He is never dull if he is never eloquent; he is always wise if he is
seldom witty. Among the Elizabethan poets there will have been many of
a lowlier quality, many who could not have reached the piety and sweet
humour of "My friend if cause doth wrest thee," which, with its happy
close of "And sit down, Robin, and rest thee," is the best known of
all his rhymes. As a verbal acrobat I don't suppose any of them
could approach him. His greatest feat in that kind was his "Brief
Conclusion" in twelve lines, every word in every line of which began
with T. Thus:
The thrifty that teacheth the thriving to thrive,
Teach timely to traverse the thing that thou 'trive,
and so on. If _Peter Piper_ dates so early, Tusser beats it
handsomely.
For the rest, he writes doggerel, and has no other pretensions that I
can see. All the Elizabethans did, Shakespeare among the best of
them. And I don't know that Shakespeare's doggerel is much better
than Tusser's doggerel. It is something that, swimming in such a brave
company, he should keep his head above water; and something more that
in one other point Tusser can vie with the foremost. His knack of
christening his personages with _ad hoc_ names recalls Shakespeare's,
which, with its Dick the Carter and Marian's nose, was of the same
kind and degree. Here is an example, where he wishes to instil the
value of hedge-mending. If you let your fences down, he says:
At noon, if it bloweth, at night if it shine,
Out trudgeth Hew Makeshift with hook and with line;
While Gillet his blowse is a milking thy cow,
Sir Hew is a rigging thy gate, or thy plow.
Autolycus sang like that. Now take an allusive couplet addressed to
the house-mistress, that she by all means see the lights out:
Fear candle in hay-loft, in barn, and in shed,
Fear Flea-smock and Mend-breech for burning their bed.
Right Shakespearian direction: few words and to the mark. But Tusser
is seldom up to that level, and never on it long.
We may as well be clear about the kind of farmer Tusser was before we
go any further. A farmer, indeed, he happens to have been; but he was
also a husbandman. A farmer in his day was a man who paid a yearly
rent for something, by no means necessarily land. To farm a thing was
to pay a rent for it. You could farm the tithe, or the King's taxes;
you could farm a landlord's rent-roll, a corporation's market-dues,
the profits of a bridge or of a highway. The first farmers of land
were the men who took over all the estates of a monastery, paying the
holy men a sufficiency, and making what they could over and above.
In Elizabeth's time the great landlords had taken a leaf out of the
monks' book, and the farmer of land was becoming more common. There
were yet, however, many husbandmen who were not farmers at all: yeomen
of soccage tenure, and tenants by copy of court-roll. That class was
probably the most numerous of all, and Tusser, though he objected to
its common fields, or "champion land," as he calls it, had plenty to
tell them. He must, I think, himself have been a copyholder in
his day, so feelingly does he deal with the detriments of a
champion-holding. The need, for example, of watching the beasts
straying at will over the open fields!
Where champion wanteth a swineherd for hog
There many complaineth of naughty man's dog.

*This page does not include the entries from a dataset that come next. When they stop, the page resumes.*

-- ==== Sys2Proof/Machine/Operands.lean ====
section
/-! DEFINITION. The fields of a wire byte (00_scope.md R12, 30_encoding.md R80), the ring buffer's codes (R92),
and the values the operations assemble from their operands (R95, R121, R122, R142, R205). -/

namespace Sys2Proof.Machine

/-- `is_start(b)`: bit 7 is 1 (R12, R80). -/
def isStart (b : Byte) : Bool := b[7]

/-- `addr(s) = s[6:4]` (R12). -/
def addr (b : Byte) : BitVec 3 := b.extractLsb' 4 3

/-- `proto(s) = s[3:0]` (R12). -/
def proto (b : Byte) : BitVec 4 := b.extractLsb' 0 4

/-- The frame-start byte `0x80 | (a << 4) | p` (R80). -/
def startByte (a : BitVec 3) (p : BitVec 4) : Byte :=
  0x80 ||| (a.zeroExtend 8 <<< 4) ||| p.zeroExtend 8

/-- The reserved address, 7 (R81). -/
def reservedAddr : BitVec 3 := 7

/-- `RB_MAL`, the pseudo-frame Malformed-Packet (R92). -/
def rbMal : Byte := 0xF2

/-- `RB_CTL`, the pseudo-frame Chain-Too-Long (R92). -/
def rbCtl : Byte := 0xF3

/-- `RB_HOVF`, the pseudo-frame Hard-Overflow (R92). -/
def rbHovf : Byte := 0xF5

/-- The cell holds a pseudo-frame code that a rule writes (R92). -/
def isPseudo (u : Byte) : Bool := u == rbMal || u == rbCtl || u == rbHovf

/-- A frame-start byte with a legal address, `0x80`..`0xEF` (R81). -/
def isLegalStart (u : Byte) : Bool := decide (0x80 ≤ u.toNat ∧ u.toNat ≤ 0xEF)

/-- The Idle Frame, the single byte `0x80` (R7, R82). -/
def idleByte : Byte := 0x80

/-- The clipped body byte `b & 0x7F` (R83, R122). -/
def clip (b : Byte) : Byte := b &&& 0x7F

/-- `b[7] << i` in the 7 bits of the side-channel accumulator (R122). -/
def sideBit (b : Byte) (i : Nat) : BitVec 7 := (BitVec.ofBool (b[7])).zeroExtend 7 <<< i

/-- The start byte one hop on: the address field incremented, `u + 0x10` (R205). -/
def nextHop (u : Byte) : Byte := u + 0x10

/-- The counter value of SYNC: W bits (R95, R243; log 9). -/
def counterValue (c : Config) (now : Nat) : Nat := now % 2 ^ c.timerWidth

/-- `(a - b) mod 2^W` (R9). -/
def counterDiff (c : Config) (a b : Nat) : Nat :=
  (a + (2 ^ c.timerWidth - b % 2 ^ c.timerWidth)) % 2 ^ c.timerWidth

/-- `sat8(x) = min(x, 255)` of the incremented count (R9, R141). -/
def satInc (x : Byte) : Byte := BitVec.ofNat 8 (min (x.toNat + 1) 255)

end Sys2Proof.Machine
end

Where each his own keeper appoints without care,
There corn is destroyed ere men be aware
And again more bitterly:
Some pester the commons with jades and with geese,
With hog without ring, and with sheep without fleece.
Some lose a day's labour with seeking their own,
Some meet with a booty they would not have known.
Great troubles and losses the champion sees,
And even in brawling, as wasps among bees:
As charity that way appeareth but small;
So less be their winnings, or nothing at all.